The following paragraph just provides some information about the paper and context for my question. Strictly speaking, it may be skipped. My question itself is concerned with simple multivariate polynomial algebra

Essentially, to test if the function values on a set of evaluation points correspond to a bivariate polynomial of maximum degrees $(d,d)$, we check whether the restriction of this to axis parallel lines (i.e. rows and columns) are all degree $d$ univariate polynomials (This is an equivalence condition in the absolute case, which is easy to verify. The interesting part is the robustness of the test: that is, if the function values on the restrictions to axis parallel lines agree with low-degree polynomials on "most" points, then there is a bivariate low degree polynomial which also agrees with the function on most evaluation points). The proof of robustness uses the notion of error-corrector polynomial to capture the "bad" evaluation points, polynomial interpolation and then uses resultants. I am intentionally not being too precise here because none of this is relevant to my actual doubt, which is probably a minor algebraic technicality in a part of the proof: http://cs.yale.edu/homes/spielman/PAPERS/holographic.pdf

The problem

Consider section 5: "Piecing it together" in the above paper. The polynomials $P(x,y)$ and $E(x,y)$ are interpreted as univariate polynomials in $y$ over the field of rational functions in $x$ over $\mathbb{F}$, that is $\mathbb{F}(x)$ . We would ultimately like to show that $E(x,y)$ divides $P(x,y)$ as bivariate polynomials in $\mathbb{F}[x,y]$, and this is shown by arguing that $E(x,y)$ divides $P(x,y)$ as univariate polynomials in $y$ over $\mathbb{F}(x)$, and then use Gauss's lemma to imply the former.
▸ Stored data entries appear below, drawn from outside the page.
-- ==== Sys2Proof/Machine/State.lean ====
section
/-! DEFINITION. The state of the block as plain data: the commons, the two sides, the commands that wait, and the
state after reset. -/

namespace Sys2Proof.Machine

open Sys2Proof

/-- Reasons a run could stop with a fault. The block reports what it detects in its own registers (R441) and goes
on, so no command of this model ends in a fault; the type is closed and its one constructor stays unused. -/
inductive Fault where
  /-- Raised by no command. Safe: nothing can be proved from a fault that never occurs. -/
  | unreachable
  deriving DecidableEq, Repr

/-- Reasons a command is refused by the model. -/
inductive Refusal where
  /-- Raised by an arm of exec that has no meaning yet, with the row's mnemonic. Safe: the run stops. -/
  | notModelled (mnemonic : String)
  deriving DecidableEq, Repr

/-- The three variants of R1. -/
inductive Variant where
  | kl9680 | kl9640 | kl9620
  deriving DecidableEq, Repr

/-! ## Inputs and outputs of the sides -/

/-- Receive metadata of a frame (R149). -/
structure RxMeta where
  sfdLt : Nat
  endLt : Nat
  psduLen : Nat
  mode : Nat
  port : RPort
  channel : Nat
  lane : Nat
  rssi : Nat
  nearTx : Bool
  foUndisc : Bool
  freqOfs : Int
  lqi : Nat
  phyOpt : Nat
  rxStatus : Nat
  airClass : Nat
  ackSent : Bool
  ackPend : Bool
  ackEnh : Bool
  ackTime : Bool               -- the Enh-Ack carried the time IE (R171, R191); no field of the metadata
  ackAirtime : Nat
  deriving DecidableEq, Repr

/-- A received frame: its metadata and its PSDU with the FCS (R149). -/
structure RxFrame where
  rx : RxMeta
  psdu : List Byte
  deriving DecidableEq, Repr

/-- A received Ethernet frame as it is sequenced (R506): MAC, class (0 PTP, 1 IPV6, 2 OTHER), tenant, receive
timestamp, octets. -/
structure EthFrame where
  second : Bool
  cls : Nat
  tenant : Nat
  ts : Nat
  bytes : List Byte
  deriving DecidableEq, Repr

/-- A launch transaction (R92), with the PHY_OPT byte and preamble length of its cell metadata (R129) and the
number by which its completion finds it. -/
structure Launch where
  id : Nat
  port : RPort
  carrier : Nat
  ch : Nat
  mode : Nat
  txLevel : Nat
  profile : Nat
  discardLate : Bool
  lt : Nat
  phyOpt : Nat
  preamble : Nat
  psdu : List Byte
  deriving DecidableEq, Repr

/-- A launch completion (R95 step 9, R97, R119). -/
structure LaunchDone where
  id : Nat
  port : RPort
  carrier : Nat
  ch : Nat
  status : Nat
  lt : Nat
  airtime : Nat
  deriving DecidableEq, Repr

/-- The operations of a pending-list update (R173); an address is a mode (1 extended) and a value. -/
inductive PlOp where
  | set (ext : Bool) (addr : Nat)
  | clear (ext : Bool) (addr : Nat)
  | clearAll
  deriving DecidableEq, Repr

/-- A committed channel definition (R82 to R84). -/
structure ChanDef where
  cfg0 : Word
  modes : Word
  cfg1 : Word
  suspended : Bool
  deriving DecidableEq, Repr

/-- The notices of R479 with their payloads, and the other events that rules sequence as commons events. -/
inductive Notice where
  | rxBusy (p : RPort) (ch endLt : Nat)
  | calNotice (p : RPort) (startLt lenUs : Nat)
  | chzCommit (p : RPort) (idx : Nat) (d : ChanDef)
  | airWrite (off : Nat) (v : Word)
  | tamper
  | loupeOpen
  | loupeClose
  | ibeEnd (cause : Nat)
  | semFree (n : Nat)
  | leaseConflict (x : SideId)
  | takeover (x : SideId)
  | sideOut (x : SideId)
  | transient
  | refillDone (x : SideId)
  | refillFail (x : SideId) (cause : Nat)
  | fwuDone
  | pdDone (result : Nat)
  | retLost (x : SideId) (mask : Nat)
  deriving DecidableEq, Repr

/-- Control markers of R16. -/
inductive Marker where
  | swap (holder token : Nat)
  | leaseGrant (holder token : Nat)
  | transfer (x : SideId)
  | join (x : SideId)
  | pdStart
  deriving DecidableEq, Repr

/-- The inputs of R16. -/
inductive Input where
  | rxFrame (f : RxFrame)
  | ethFrame (f : EthFrame)
  | hostWord (r : Requester) (off : Nat) (v : Word)
  | cellWrite (r : Requester) (off : Nat) (data : List Byte)
  | pairedWrite (r : Requester) (off : Nat) (v : Word) (be : Nat)
  | readMarker (r : Requester) (off : Nat) (live : Bool)
  | readResult (page off : Nat) (v : Word)
  | timerExpiry (slot : Nat) (late : Bool)
  | time (step : Nat) (acq rebase : Bool)
  | trng (w : Word64)
  | sourceState (src : Nat) (pending : Bool)
  | notice (n : Notice)
  | launchDone (d : LaunchDone)
  | plDone (op : PlOp) (status : Nat)
  | ethDone (second : Bool) (id : Nat) (status ts : Nat)
  | portReset (r : Requester)
  | symbol (sbn esi : Nat) (data : Option (List Byte))
  | marker (m : Marker)
  deriving DecidableEq, Repr

/-- What the sides use of a port's state. -/
structure PortSeen where
  lo : Nat
  calDone : Bool
  calFail : Bool
  cancOk : Bool
  txOff : Bool
  deriving DecidableEq, Repr

/-- The settings of the commons that the sides' own rules use, as they stood when an input was sequenced: a side sees the commons
at its place in sequence order and not as they are (R16). -/
structure Seen where
  regs : Tab Word
  unsync : Bool
  ibePhase : Nat
  portS : PortSeen
  portM : PortSeen
  portH : PortSeen
  deriving DecidableEq, Repr

/-- An input as the sequencer delivers it: its number (R15), the LT at which it was sequenced (R17), the input, and the settings
of the commons then (DESIGN CHOICE: the spec does not say by which inputs they reach the sides). -/
structure Seqd where
  seq : Nat
  lt : Nat
  inp : Input
  seen : Seen
  deriving DecidableEq, Repr

/-- The arguments of a broadcast session that the IBE holds (table "Session arguments"), with the image's data. -/
structure IbeArgs where
  session : Nat
  image : Nat
  tenant : Nat
  service : Nat
  t : Nat
  z : Nat
  ovh : Nat
  carousel : Bool
  target : Nat
  stopLt : Nat
  interleave : Bool
  srcFirst : Bool
  data : List Byte
  deriving DecidableEq, Repr

/-- The bodies of the output transactions of R24. -/
inductive TxnBody where
  | launch (l : Launch)
  | plUpdate (op : PlOp)
  | eth (second : Bool) (id tenant : Nat) (bytes : List Byte)
  | hostItem (strand : Nat) (desc : BitVec 256) (crc : Nat)
  | hostFrame (second : Bool) (bytes : List Byte)
  | sourceState (src : Nat) (pending : Bool)
  | pinWrite (off : Nat) (v : Word)
  | regWrite (page off : Nat) (v : Word) (be : Nat)
  | regRead (page off : Nat)
  | rootOk (ok : Bool)
  | ibeStart (a : IbeArgs)
  | ibeStop
  | symRead
  | fwUpdate
  deriving DecidableEq, Repr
I am unable to see how Gauss's lemma trivially establishes this implication.

For instance, suppose $P(x,y)=y^2x$ and $E(x,y)=yx^2$. Then $E$ does divide $P$ as polynomials in $y$ over $\mathbb{F}(x)$, but clearly not as bivariate polynomials in $\mathbb{F}[x,y]$.

(Gauss's lemma states that if a univariate polynomial in $\mathbb{D}[x]$ (where $\mathbb{D}$ is a UFD) is reducible as a polynomial in $\mathbb{K}[x]$ (where $\mathbb{K}$ is the field of fractions of $\mathbb{D}$), then it is reducible in in $\mathbb{D}[x]$ itself.)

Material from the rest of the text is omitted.